The key to understanding proton equilibria and cation binding on the surface of humic acid is the quantification of the total carboxylic acid contents. Such quantification via titration alone is highly ambiguous and not straightforward due to the complexity and interference of noncarboxylic acids (phenolic acid, thiols, etc.). To gain a greater understanding of such analysis, potentiometric titration data was incorporated into modeling approaches, and they were compared with two other methods: conventional Ca(OAc)2 exchange and the precipitation titration method. Each of these three methods was used to analyze six different humic samples. The humic samples were collected from various sources, such as upland, paddy fields, sediments, and peat. The carboxylic acid contents ranged from 263 to 487 cmolc kg−1 Furthermore, the carboxylic acid content in the humic acid from the Namwon series showed significantly higher values. This was attributed to the relatively higher percentage of organic C in the mother material.
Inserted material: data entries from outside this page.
-- ==== Sys2Proof/Machine/Settle.lean ====
section
/-! DEFINITION. What a command sets going within its own step: codewords that have ended reach whatever asked for them, the FTL's
upkeep goes on, and host commands move on. -/

namespace Sys2Proof.Machine

open Sys2Proof

/-- A codeword request has ended: what asked for it gets its data, or its loss. -/
def State.settleOne (s : State) (c : CwReq) (b : Option Bytes) : State :=
  match c.why with
  | .pack rd i => match b with
    | some x => (s.packPart rd i x).copyReads rd
    | none => s.packLost rd
  | .page pid => match s.ftl.fills.find? pid with
    | some f => { s with ftl := { s.ftl with fills := s.ftl.fills.insert pid { f with got := some b } } }
    | none => s
  | .scan seg i => s.scanPart seg i b
  | .rebuild seg k slot m => s.rebuildPart seg k slot m b
  | .scrub seg k slot col => s.scrubPart seg k slot col b
  -- R396: the page is blank, so the replacement goes on there; anything else abandons it
  | .blankCheck seg => match s.par.cur with
    | some r => if r.seg ≠ seg then s else if b.isNone then s.rebuildUnit else s.rebuildAbandon.rebuildNext
    | none => s
  | .input _ _ | .update => s

/-- Accepted admin commands that have not run, oldest first. -/
def State.runAdmins (s : State) : State :=
  let due := s.host.cmds.vals.filter fun c => c.accepted && c.op.isAdmin && c.result.isNone && c.pieces.isNone && !c.begun
  (due.mergeSort fun a b => decide (a.arrival ≤ b.arrival)).foldl (fun s c =>
    let c := { c with begun := true }
    (s.setCmd c).adminAny c) s

/-- Settle what has ended; `fuel` bounds the rounds. -/
def State.settleLoop (s : State) : Nat → State
  | 0 => s
  | fuel + 1 =>
    let s := s.settleInputs (s.med.done.length + s.med.cws.length + 1)
    let l := s.med.done
    let s := { s with med := { s.med with done := [] } }
    let s := l.foldl (fun s d => s.settleOne d.1 d.2) s
    if s.med.done.isEmpty then s else s.settleLoop fuel

/-- Blocks that an attach found unused are erased once the head serves (R347). -/
def State.eraseFresh (s : State) : State :=
  if !s.serving || s.ftl.fresh.isEmpty then s
  else
    let named := s.namedBlocks
    let l := s.ftl.fresh.filter fun b => !named.contains b
    l.foldl (fun s b => s.eraseBlock b 7) { s with ftl := { s.ftl with fresh := [] } }

/-- What every event that may set something going ends with. -/
def State.settle (s : State) : State :=
  let s := (s.settleLoop 64).eraseFresh.wipeNext.replNext.upkeep.changesNext.rebuildNext
  ((s.settleLoop 64).runAdmins.advanceAll.settleLoop 64).sendMoves.giveNext.c0Next.confirmSlot.startLanes.startDecodes

end Sys2Proof.Machine
end

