/-- RING_CONSUME (R571, R576): core `core` of a cluster writes CONS of a ring to cores. The consumed messages are captured,
and producers that wait get room. -/
def execRingConsume (tile cluster core r cons : Nat) (s : State) : Res :=
  if !s.hasTile tile || decide (4096 ≤ r) || !s.ringValid tile r || s.ringDir tile r != 0 || s.clusterStopped tile cluster then .next s
  else
    let c := cluster * 8 + core
    let f := Reg.HRD_RING_CONS.plus (8 * r)
    if s.replaying tile then
      .next ((s.deliverReplay tile c r).setFld (dieC tile) f cons)
    else
      let x := s.ring tile r
      let n := (cons + 2 ^ 20 - s.fld (dieC tile) f) % 2 ^ 20
      let taken := x.msgs.take n
      let s := (s.setRing tile r { x with msgs := x.msgs.drop n }).setFld (dieC tile) f cons
      let s := if s.ringCapture tile r then
        taken.foldl (fun s m => match m.attach with
          | some (a, len) => s.capture tile (.att c (s.loads a (min len 4096)))
          | none => s) (s.capture tile (.msg c r taken))
      else s
      .next (s.drainRing tile r (x.waiting.length + 1))

/-- Write slots of a ring from position `p` on (R568). -/
def State.writeSlots (s : State) (tile r p : Nat) (slots : List Bytes) : State :=
  (List.zip (List.range slots.length) slots).foldl (fun t ib =>
    t.stores (t.ringBase tile r + (p + ib.1) % t.ringSlots tile r * 64) ib.2) s

/-- RING_POST (R571, R576): core `core` writes the slots and then PROD of a ring from cores. In replay the slots are compared
with the capture, and no descriptor is executed (R580). -/
def execRingPost (tile cluster core r : Nat) (slots : List Bytes) (s : State) : Res :=
  if !s.hasTile tile || decide (4096 ≤ r) || !s.ringValid tile r || s.ringDir tile r != 1 || s.clusterStopped tile cluster then .next s
  else
    let c := cluster * 8 + core
    let f := Reg.HRD_RING_PROD.plus (8 * r)
    let p := s.fld (dieC tile) f
    let slots := slots.map (padTo 64)
    let t := (s.writeSlots tile r p slots).setFld (dieC tile) f (p + slots.length)
    if s.replaying tile then
      if !s.ringCapture tile r then .next t
      else match t.takeReplay tile c with
        | some (.out _ r' sl, u) => if r' = r ∧ sl = slots then .next u else .next (u.diverge tile c)
        | some (_, u) => .next (u.diverge tile c)
        | none => .next (t.diverge tile c)
    else
      let x := t.ring tile r
      let t := t.setRing tile r { x with msgs := x.msgs ++ slots.map (fun b => { t.msgOf tile cluster (.work b) with seq := x.posted }),
                                         posted := x.posted + slots.length }
      if s.ringCapture tile r && s.flag (dieC tile) Reg.RPL_CTRL_OUT_EN then .next (t.capture tile (.out c r slots)) else .next t

/-- TICK (R572, R570): a TICK message to a cluster's tick ring each TICK_US; one that finds the ring full is counted in MISSED of
the next. -/
def execTick (tile cluster : Nat) (s : State) : Res :=
  let d := dieC tile
  let k := tile * 4 + cluster
  let us := max 1 (s.fld d Reg.HRD_CTRL_TICK_US)
  if !s.hasTile tile || decide (4 ≤ cluster) || decide (s.since (s.hrd.tickAt.getD k 0) < us * 1000) then .next s
  else
    let s := { s with hrd := { s.hrd with tickAt := s.hrd.tickAt.insert k s.ao.tb } }
    let r := s.fld d (Reg.HRD_TICK_RING.plus (8 * cluster))
    let x := s.ring tile r
    if !s.ringValid tile r then .next s
    else if s.ringSlots tile r ≤ x.msgs.length then .next (s.setRing tile r { x with missed := x.missed + 1 })
    else .next ((s.setRing tile r { x with missed := 0 }).post tile r 0xFF (.tick x.missed))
Two modeling approaches using titration data were performed. The first was a simple electrostatic model with limited functional group heterogeneity (Model A). The second was our implemented version of Model V with four carboxylic acid group sites and four phenolic hydroxyl group sites. The relative difference in total carboxylic acid contents between the Ca(OAc)2 method and Model A prediction ranged from 0.21 to 7.43%, and that between the Ca(OAc)2 method and Model V prediction was 1.90 to 35.71%. The predicted carboxylic acid content from Model A was more comparable to the results of the Ca(OAc)2 method and the cetyltrimethylammonium method than the Model V prediction. The modeling approaches with the simple ligand model showed a better prediction of the total carboxylic acid content from the potentiometric titration data.